La Fed alza i tassi dopo 7 anni, quali ripercussioni sul dollaro?

Finalmente è arrivato: dopo mesi di roumors, caratterizzati da rinvii ed anticipazioni, la signora Yellen ha annunciato il 16 dicembre la decisione da parte della Federal Reserve, la Banca Centrale degli Stati Uniti, di aumentare il tasso d’interesso dello 0,25%. Si tratta di una scelta di politica monetaria molto attesa, visto che l’ultimo intervento sui tassi da parte della Fed risale addirittura al lontano 2008.

Da allora l’economia USA, così come quella di molti altri paesi industrializzati, aveva subito un forte shock causato dalla crisi finanziaria scatenata dallo scandalo dei mutui subprime: In europa e negli States la produzione ha attraversato un periodo di stagnazione, la disoccupazione è cresciuta ed i consumi si sono ridotti, provocando un fenomeno deflazionario. I mutamenti attuali dello scenario economico, che secondo gli analisti della Banca Centrale USA appare ora più incoraggiante, hanno spinto la Fed ad aumentare, seppur sensibilmente, i tassi d’interesse, annunciando eventuali cambiamenti graduali futuri.

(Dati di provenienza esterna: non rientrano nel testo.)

-- ==== Sys2Proof/Laws/Ops.lean ====
section
/-! SUPPORT. One lemma per shared operation that says all it can do: raising, joining the two units, the receiver, the encoder,
the frame word, digits. Cite these instead of unfolding. -/
namespace Sys2Proof.Machine

/-! ### Raising faults -/

@[simp] theorem orderByCode_nil : orderByCode [] = [] := rfl

@[simp] theorem orderByCode_single (c : FaultCause) : orderByCode [c] = [c] := by
  cases c <;> simp [orderByCode, FaultCause.code, List.eraseDups_cons]

/-- The order loses no cause and invents none. -/
theorem mem_orderByCode (c : FaultCause) (cs : List FaultCause) : c ∈ orderByCode cs ↔ c ∈ cs := by
  have hc : c.code ∈ [1, 2, 3, 4, 5] := by cases c <;> simp [FaultCause.code]
  simp only [orderByCode, List.mem_flatMap, List.mem_eraseDups, List.mem_filter, beq_iff_eq]
  constructor
  · rintro ⟨_, _, h, _⟩
    exact h
  · intro h
    exact ⟨c.code, hc, h, rfl⟩

theorem orderByCode_ne_nil {cs : List FaultCause} (h : cs ≠ []) : orderByCode cs ≠ [] := by
  obtain ⟨c, hc⟩ := List.exists_mem_of_ne_nil cs h
  exact List.ne_nil_of_mem ((mem_orderByCode c cs).mpr hc)

@[simp] theorem mem_causeIf (p : Prop) [Decidable p] (c x : FaultCause) : x ∈ causeIf p c ↔ p ∧ x = c := by
  unfold causeIf
  split <;> simp_all

@[simp] theorem causeIf_eq_nil (p : Prop) [Decidable p] (c : FaultCause) : causeIf p c = [] ↔ ¬p := by
  unfold causeIf
  split <;> simp_all

@[simp] theorem State.unlessFault_nil (s t : State) : s.unlessFault [] t = t := rfl

theorem State.unlessFault_of_ne_nil (s t : State) {cs : List FaultCause} (h : cs ≠ []) :
    s.unlessFault cs t = s.raise cs := by
  cases cs with
  | nil => exact absurd rfl h
  | cons c rest => rfl

/-- Either nothing was raised and the meaning's state stands, or only the record grew. -/
theorem State.unlessFault_cases (s t : State) (cs : List FaultCause) :
    (cs = [] ∧ s.unlessFault cs t = t) ∨ (cs ≠ [] ∧ s.unlessFault cs t = s.raise cs) := by
  cases cs with
  | nil => exact .inl ⟨rfl, rfl⟩
  | cons c rest => exact .inr ⟨by simp, rfl⟩

/-! ### Joining the units of an edge -/

theorem newCauses_of_faults_eq {s t : State} (h : t.faults = s.faults) : newCauses s t = [] := by
  simp [newCauses, h]

theorem newCauses_raise (s : State) (cs : List FaultCause) : newCauses s (s.raise cs) = orderByCode cs := by
  simp [newCauses, Function.comp_def]

/-- An edge at which neither unit raised. -/
theorem State.joinUnits_quiet {s t d : State} (ht : t.faults = s.faults) (hd : d.faults = s.faults) :
    s.joinUnits t d = (d.setTime t.sec t.min).countEdge := by
  simp [State.joinUnits, newCauses_of_faults_eq ht, newCauses_of_faults_eq hd]

/-- An edge either moves both units or moves nothing but the record and the edge number. -/
theorem State.joinUnits_cases (s t d : State) :
    s.joinUnits t d = (d.setTime t.sec t.min).countEdge ∨
    ∃ cs, cs ≠ [] ∧ s.joinUnits t d = (s.raise cs).countEdge := by
  rcases s.unlessFault_cases (d.setTime t.sec t.min) (newCauses s t ++ newCauses s d) with ⟨-, h⟩ | ⟨hne, h⟩
  · exact .inl (by rw [State.joinUnits, h])
  · exact .inr ⟨_, hne, by rw [State.joinUnits, h]⟩

/-! ### The receiver -/

/-- No rising edge, no effect (R61, R134). -/
theorem Receiver.observe_no_rise (r : Receiver) {c0 l0 d c l : Bool} (hc : c = true → c0 = true)
    (hl : l = true → l0 = true) : r.observe c0 l0 d c l = r := by
  cases c0 <;> cases l0 <;> cases c <;> cases l <;> simp_all [Receiver.observe]

/-- A rise of SCLK alone shifts SDATA in (R134). -/
theorem Receiver.observe_shift (r : Receiver) (d l : Bool) :
    r.observe false l d true l = { r with sr := r.sr.extractLsb' 0 15 ++ BitVec.ofBool d } := by
  cases l <;> simp [Receiver.observe]

/-- One bit in at the low end, as a shift and an or. -/
theorem shiftIn_eq (r : BitVec 16) (b : Bool) :
    r.extractLsb' 0 15 ++ BitVec.ofBool b = r <<< 1 ||| (BitVec.ofBool b).setWidth 16 := by
  apply BitVec.eq_of_getLsbD_eq
  intro i hi
  have e := BitVec.getLsbD_append (x := r.extractLsb' 0 15) (y := BitVec.ofBool b) (i := i)
  refine e.trans ?_
  rw [BitVec.getLsbD_or, BitVec.getLsbD_shiftLeft, BitVec.getLsbD_setWidth, BitVec.getLsbD_extractLsb']
  rcases i with _ | i
  · simp
  · simp [show i < 15 by omega, show i + 1 < 16 by omega]

/-- A rise of SLATCH alone commits the chain (R134). -/
theorem Receiver.observe_commit (r : Receiver) (d c : Bool) :
    r.observe c false d c true = { r with out := r.sr } := by
  cases c <;> simp [Receiver.observe]

/-! ### Digits, encoder, frame word -/

@[simp] theorem digit_toNat (v : BitVec 16) (k : Fin 4) : (digit v k).toNat = v.toNat / 10 ^ (3 - k.val) % 10 := by
  have : v.toNat / 10 ^ (3 - k.val) % 10 < 10 := Nat.mod_lt _ (by decide)
  simp only [digit, BitVec.toNat_ofNat]
  omega

theorem digit_lt_ten (v : BitVec 16) (k : Fin 4) : (digit v k).toNat < 10 := by
  rw [digit_toNat]
  exact Nat.mod_lt _ (by decide)

theorem digits_get (v : BitVec 16) (k : Fin 4) : (digits v)[k] = digit v k := by
  match k with
  | 0 => rfl
  | 1 => rfl
  | 2 => rfl
  | 3 => rfl

/-- Under the spec's DP_BIT = 7 the point clears bit 7 (R100). -/
theorem Config.withPoint_of_seven {c : Config} (h : c.dpBit = 7) (p : Byte) : c.withPoint p = p &&& 0x7F#8 := by
  rw [Config.withPoint, h]
  rfl

theorem enc_of_lt (c : Config) {d : BitVec 4} (dp : Bool) (h : d.toNat < 10) :
    enc c d dp = .ok (if dp then c.withPoint c.segTable[d.toNat] else c.segTable[d.toNat]) := by
  simp only [enc, h, dite_true, Config.segRom]
  cases dp <;> rfl

theorem enc_of_ge (c : Config) {d : BitVec 4} (dp : Bool) (h : 10 ≤ d.toNat) : enc c d dp = .error (.encDigit d) := by
  simp [enc, Nat.not_lt.mpr h]

/-- A digit in range has a frame word (R152). -/
theorem State.curWord_of_lt (s : State) (h : (s.rdigAt s.didx).toNat < 10) :
    s.curWord = .ok ((if s.decimalOn then s.cfg.withPoint s.cfg.segTable[(s.rdigAt s.didx).toNat]
      else s.cfg.segTable[(s.rdigAt s.didx).toNat]) ++ s.cfg.selRom s.didx) := by
  simp [State.curWord, enc_of_lt s.cfg s.decimalOn h]

/-- The frame word is a function of the configuration, the render registers and the digit position alone (R33). -/
theorem State.curWord_congr {s t : State} (hc : t.cfg = s.cfg) (hr : t.rdig = s.rdig) (he : t.rdpen = s.rdpen)
    (hp : t.rdppos = s.rdppos) (hi : t.didx = s.didx) : t.curWord = s.curWord := by
  simp [State.curWord, State.rdigAt, State.decimalOn, hc, hr, he, hp, hi]

end Sys2Proof.Machine
end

La decisione non ha sorpreso i mercati, che attendevano un simile annuncio da tempo, tuttavia l’intervento della Fed ha confermato gli investitori mondiali circa la tendenza verso una consolidata crescita della produzione ed un’uscita dal tunnel della recessione. La reazione è stata chiara in tutte le principali Borse del pianeta, con un rialzo che ha superato il 2% a Francoforte e Parigi e con il FTSE MIB di Milano che ha fatto registrare un aumento del 1,65% il giorno della conferenza stampa della Yellen. Come previsto, la misura monetaria non ha fatto altro che confermare il rafforzamento del dollaro nei confronti delle valute internazionali più importanti: solo nel corso dell’ultima settimana, il biglietto verde è cresciuto dell’1,49% sull’euro.